Typically, your heated bed will have two wires for power (which are interchangeable). One of the wires should be connected to neutral. The other wire should go to one of the load terminals of the SSR, while the other load terminal of the SSR should connect to the live wire. It is also acceptable to do it the other way around (neutral to the SSR and live directly to the bed) but this is slightly less neat.

Finally, and this step is extremely important, the earth wire of the plug has a protective function: should something fail, metal parts of your printer may become electrified, and shock you when you touch them. To prevent it, you should electrically connect exposed metal parts of your printer (such as the frame, heated bed plate, power supply case, etc...) to earth.
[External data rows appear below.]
/-- The writes keep the entry of every page that was valid. -/
theorem epcmAt_eaugCommit_of_valid (hwf : Table.wf unlistedEpcm s.epcm = true)
    (h : EaugSucceeds s o) {p : Nat} (hv : (s.epcmAt p).valid = true) :
    (eaugCommit s (o.plan s)).epcmAt p = s.epcmAt p := by
  rw [epcmAt_eaugCommit_plan p hwf, if_neg (frameOf_ne_target_of_valid h hv)]

/-! ### Memory after the writes -/

/-- The writes leave zero in every byte of the target page but a due token's last 8 (R92, R93). -/
theorem byteAt_eaugCommit_target (hmem : s.mem.wf = true) {i : Nat} (hi : i < 4096)
    (hz : i < 0xFF8 ∨ ¬ TokenDue s o) :
    (eaugCommit s (o.plan s)).byteAt (o.pT + i) = 0#8 := by
  have htoken : ¬ (needsToken s.cfg o.attrs = true ∧ o.pT + 0xFF8 ≤ o.pT + i) := by
    rw [needsToken_iff]
    rintro ⟨hdue, hle⟩
    rcases hz with hz | hz
    · omega
    · exact hz hdue
  rw [byteAt_eaugCommit_plan _ hmem, if_pos (by omega), if_neg htoken]

/-- The writes leave every byte outside the target page as it was. -/
theorem byteAt_eaugCommit_outside (hmem : s.mem.wf = true) {a : Nat}
    (ha : a < o.pT ∨ o.pT + 4096 ≤ a) : (eaugCommit s (o.plan s)).byteAt a = s.byteAt a := by
  rw [byteAt_eaugCommit_plan _ hmem, if_neg (by omega)]

/-- The target page's bytes are those of its frame, where the translation keeps page offsets. -/
theorem frameOf_eq_target_iff (hc : s.cfg.keepsPageOffsets = true) (h : EaugSucceeds s o)
    (a : Nat) : frameOf a = frameOf o.pT ↔ o.pT ≤ a ∧ a < o.pT + 4096 := by
  have halign := target_aligned_of_succeeds hc h
  unfold frameOf
  omega

theorem byteAt_eaugCommit_of_frame_ne (hmem : s.mem.wf = true)
    (hc : s.cfg.keepsPageOffsets = true) (h : EaugSucceeds s o) {a : Nat}
    (ha : frameOf a ≠ frameOf o.pT) : (eaugCommit s (o.plan s)).byteAt a = s.byteAt a := by
  rw [ne_eq, frameOf_eq_target_iff hc h] at ha
  exact byteAt_eaugCommit_outside hmem (by omega)

theorem frameOf_pageByte (p i : Nat) (hi : i < 4096) : frameOf (pageByte p i) = frameOf p := by
  unfold pageByte frameOf
  omega

theorem pageByte_target (hc : s.cfg.keepsPageOffsets = true) (h : EaugSucceeds s o) {p : Nat}
    (hp : frameOf p = frameOf o.pT) (i : Nat) : pageByte p i = o.pT + i := by
  have halign := target_aligned_of_succeeds hc h
  rw [pageByte, hp]
  unfold frameOf
  omega

end Sys2Proof.Machine
end

section
/-!
PROOF. The three invariants every step keeps: the canonical form of memory and of the tables, that
every pending page is owned by an initialized enclave, and that it holds only zeros but for its
token (40_eaug.md R83 to R95). A step answers the leaf's writes or a delivered VM exit, and a VM
exit writes only the VMCS. The writes make one page pending and disturb no other entry that an
invariant reads, since neither a pending page nor its SECS can be the target.
-/

namespace Sys2Proof.Machine

variable {s t : State} {o : EaugOperands}

/-- A property that the leaf's writes and a delivered VM exit keep is kept by every step. -/
theorem step_keeps (P : State → Prop)
    (hwrite : ∀ o, EaugSucceeds s o → P (eaugCommit s (o.plan s)))
    (hexit : ∀ gpa gla, P (s.deliverVmExit gpa gla)) (h : step s = .next t) : P t := by
  rcases eq_of_step_next s t h with ⟨o, ho, rfl⟩ | ⟨gpa, gla, _, rfl⟩
  · exact hwrite o ho
  · exact hexit gpa gla

/-! ### The canonical form -/

theorem State.storageWf_iff (s : State) : s.storageWf = true ↔
    s.mem.wf = true ∧ s.code.wf = true ∧ Table.wf unlistedEpcm s.epcm = true ∧
      Table.wf unlistedSecs s.secs = true ∧ Table.wf unlistedLock s.locks = true := by
  simp only [State.storageWf, Bool.and_eq_true, and_assoc]

theorem storageWf_eaugCommit (p : EaugPlan) (h : s.storageWf = true) :
    (eaugCommit s p).storageWf = true := by
  obtain ⟨hmem, hcode, hepcm, hsecs, hlocks⟩ := s.storageWf_iff.1 h
  exact (State.storageWf_iff _).2
    ⟨eaugMemory_wf p hmem, hcode, setEpcm_wf _ _ _ hepcm, hsecs, hlocks⟩
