-- ==== Sys2Proof/Machine/Operands.lean ====
section
/-! DEFINITION. Every operand form of the spec (spec/30_encoding.md R93; the addressing mode of
spec/43_index_memory.md R190; the sprite anchor of spec/44_display.md R215; the key index of
spec/45_keypad_timers.md R230). -/

namespace Sys2Proof.Machine

/-- `zext_16(nnn)`: an absolute address, or the value of `I` (R93). -/
def immAddr (nnn : Imm12) : Word := nnn.zeroExtend 16

/-- `zext_16(V[r])` (R8). -/
def regWord (b : Byte) : Word := b.zeroExtend 16

/-- The effective address of byte `k` of a transfer: `I + k` as an unbounded integer, no wrap (R190). -/
def State.effAddr (s : State) (k : Nat) : Nat := s.i.toNat + k

/-- The range test of a transfer whose last byte has offset `last`: `I + last ≤ 0xFFF` (R65). -/
def State.spanFits (s : State) (last : Nat) : Bool := decide (s.i.toNat + last < Config.memSize)

/-- The bytes `V[0]` to `V[x]`, both included, in rising order (R195). -/
def State.regBytes (s : State) (x : Reg) : List Byte := s.v.toList.take (x.val + 1)

/-- The registers after bytes from `I` are loaded into `V[0]` to `V[x]`, both included; those above `x` unchanged (R196). -/
def State.loadedRegs (s : State) (x : Reg) : Vector Byte 16 :=
  Vector.ofFn fun r => if r ≤ x then s.readByte (s.effAddr r.val) else s.reg r

/-- The three decimal digits of a byte, hundreds first, one digit per byte (R194). -/
def decimalDigits (b : Byte) : List Byte :=
  [BitVec.ofNat 8 (b.toNat / 100), BitVec.ofNat 8 (b.toNat / 10 % 10), BitVec.ofNat 8 (b.toNat % 10)]

/-- The address of a font glyph: `zext_16(V[x]) * 5`, of the whole byte (R193). -/
def glyphAddr (b : Byte) : Word := regWord b * 5#16

/-- A key index from a register: the whole 8-bit value, `none` above 0x0F, not masked to 4 bits (R230). -/
def keyIndex (b : Byte) : Option Key := if h : b.toNat < 16 then some ⟨b.toNat, h⟩ else none

/-- The anchor column of a sprite, `V[x] mod 64` (R215). -/
def anchorCol (b : Byte) : Nat := b.toNat % 64

/-- The anchor row of a sprite, `V[y] mod 32` (R215). -/
def anchorRow (b : Byte) : Nat := b.toNat % 32

end Sys2Proof.Machine
end

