-- ==== Sys2Proof/Machine/Index.lean ====
section
/-! DEFINITION. Address register and memory transfer instructions (spec/43_index_memory.md R190 to R197). The span of a
transfer is tested before anything is read or written, and `I` is never changed by one (R65, R190). -/

namespace Sys2Proof.Machine

/-- `Annn` (R191): `I <- zext_16(nnn)`. -/
def execLdI (nnn : Imm12) (s : State) : Result := .next (s.setI (immAddr nnn)).advance

/-- `Fx1E` (R192): `I <- (I + zext_16(V[x])) mod 65536`, no flag, no fault. -/
def execAddI (x : Reg) (s : State) : Result := .next (s.setI (s.i + regWord (s.reg x))).advance

/-- `Fx29` (R193): `I <- zext_16(V[x]) * 5`. -/
def execLdF (x : Reg) (s : State) : Result := .next (s.setI (glyphAddr (s.reg x))).advance

/-- `Fx33` (R194): the three decimal digits of `V[x]` to `M[I]`, `M[I+1]`, `M[I+2]`. -/
def execLdB (x : Reg) (s : State) : Result :=
  if s.spanFits 2 then .next (s.storeBytes (s.effAddr 0) (decimalDigits (s.reg x))).advance
  else faultOn .memoryOutOfRange (.ldB x) s

/-- `Fx55` (R195): `V[0]` to `V[x]` to `M[I]` to `M[I+x]`. -/
def execStoreRegs (x : Reg) (s : State) : Result :=
  if s.spanFits x.val then .next (s.storeBytes (s.effAddr 0) (s.regBytes x)).advance
  else faultOn .memoryOutOfRange (.storeRegs x) s

/-- `Fx65` (R196): `M[I]` to `M[I+x]` to `V[0]` to `V[x]`. -/
def execLoadRegs (x : Reg) (s : State) : Result :=
  if s.spanFits x.val then .next (State.advance { s with v := s.loadedRegs x })
  else faultOn .memoryOutOfRange (.loadRegs x) s

end Sys2Proof.Machine
end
This provides a path for the current to flow (and trip the protective RCD breaker) should something go wrong.

I would further recommend that you protect your heated bed (particularly if it is a high power model) with a bimetallic thermal switch. These are available in a variety of ratings, and will switch the power to your heated bed off when it goes over a certain temperature. This switch should be wired between the relay and the heated bed, and be mounted on the heated bed so it makes good thermal contact. If you plan to print with the heated bed at 110C, you might get a 120C or 130C thermal switch.

As mains voltage can be deadly, you should take appropriate precautions: never work on the printer while it is plugged in, cover any connections (in particular, make sure you buy or print a cover for the SSR's terminals and wrap solder joints in heat shrink or electrical tape) and always treat wires coming out of the SSR as live (even if it is switched off, some current can still flow).

A link to the bed you have/are buying would be very helpful. AC heated beds exist but are fairly uncommon.

As one of the answers in the question you linked notes, the heat bed is probably not actually intended to use the 110 VAC/220 VAC directly from the wall and instead needs either 12 VDC or 24 VDC.
If the current it needs is less than 11 A, then it can be connected directly to port D8 on the RAMPS 1.4, where it will take power from a suitably powerful 12/24 VDC supply connected to the 11 A input on the board.
A more powerful heater will need an external relay/MOSFET/etc. to control.

If you do, in fact, have an AC bed, you can connect a SSR like this to either D8 or D9 on the RAMPS (D10 could be used, but it would need a supply connected to the 11 A input) making sure the polarity is correct, as long as your RAMPS DC supply voltage is within the input range of the SSR.
The linked one is 3–32 VDC, so almost any supply voltage compatible with the RAMPS will work.
The AC outputs of the SSR should be connected in series between one side of the bed and the AC hot wire, with the AC neutral wire connected to the other side of the bed so most of the circuit isn't carrying high voltage when off.
This video has some useful hints.

However, while an AC bed can get you faster heating, will let you use thinner wires, and avoids the need for having a big DC power supply, I would recommend against using a mains voltage bed if you don't know what you're doing—a great deal more care must be taken and there is a serious possibility of injury.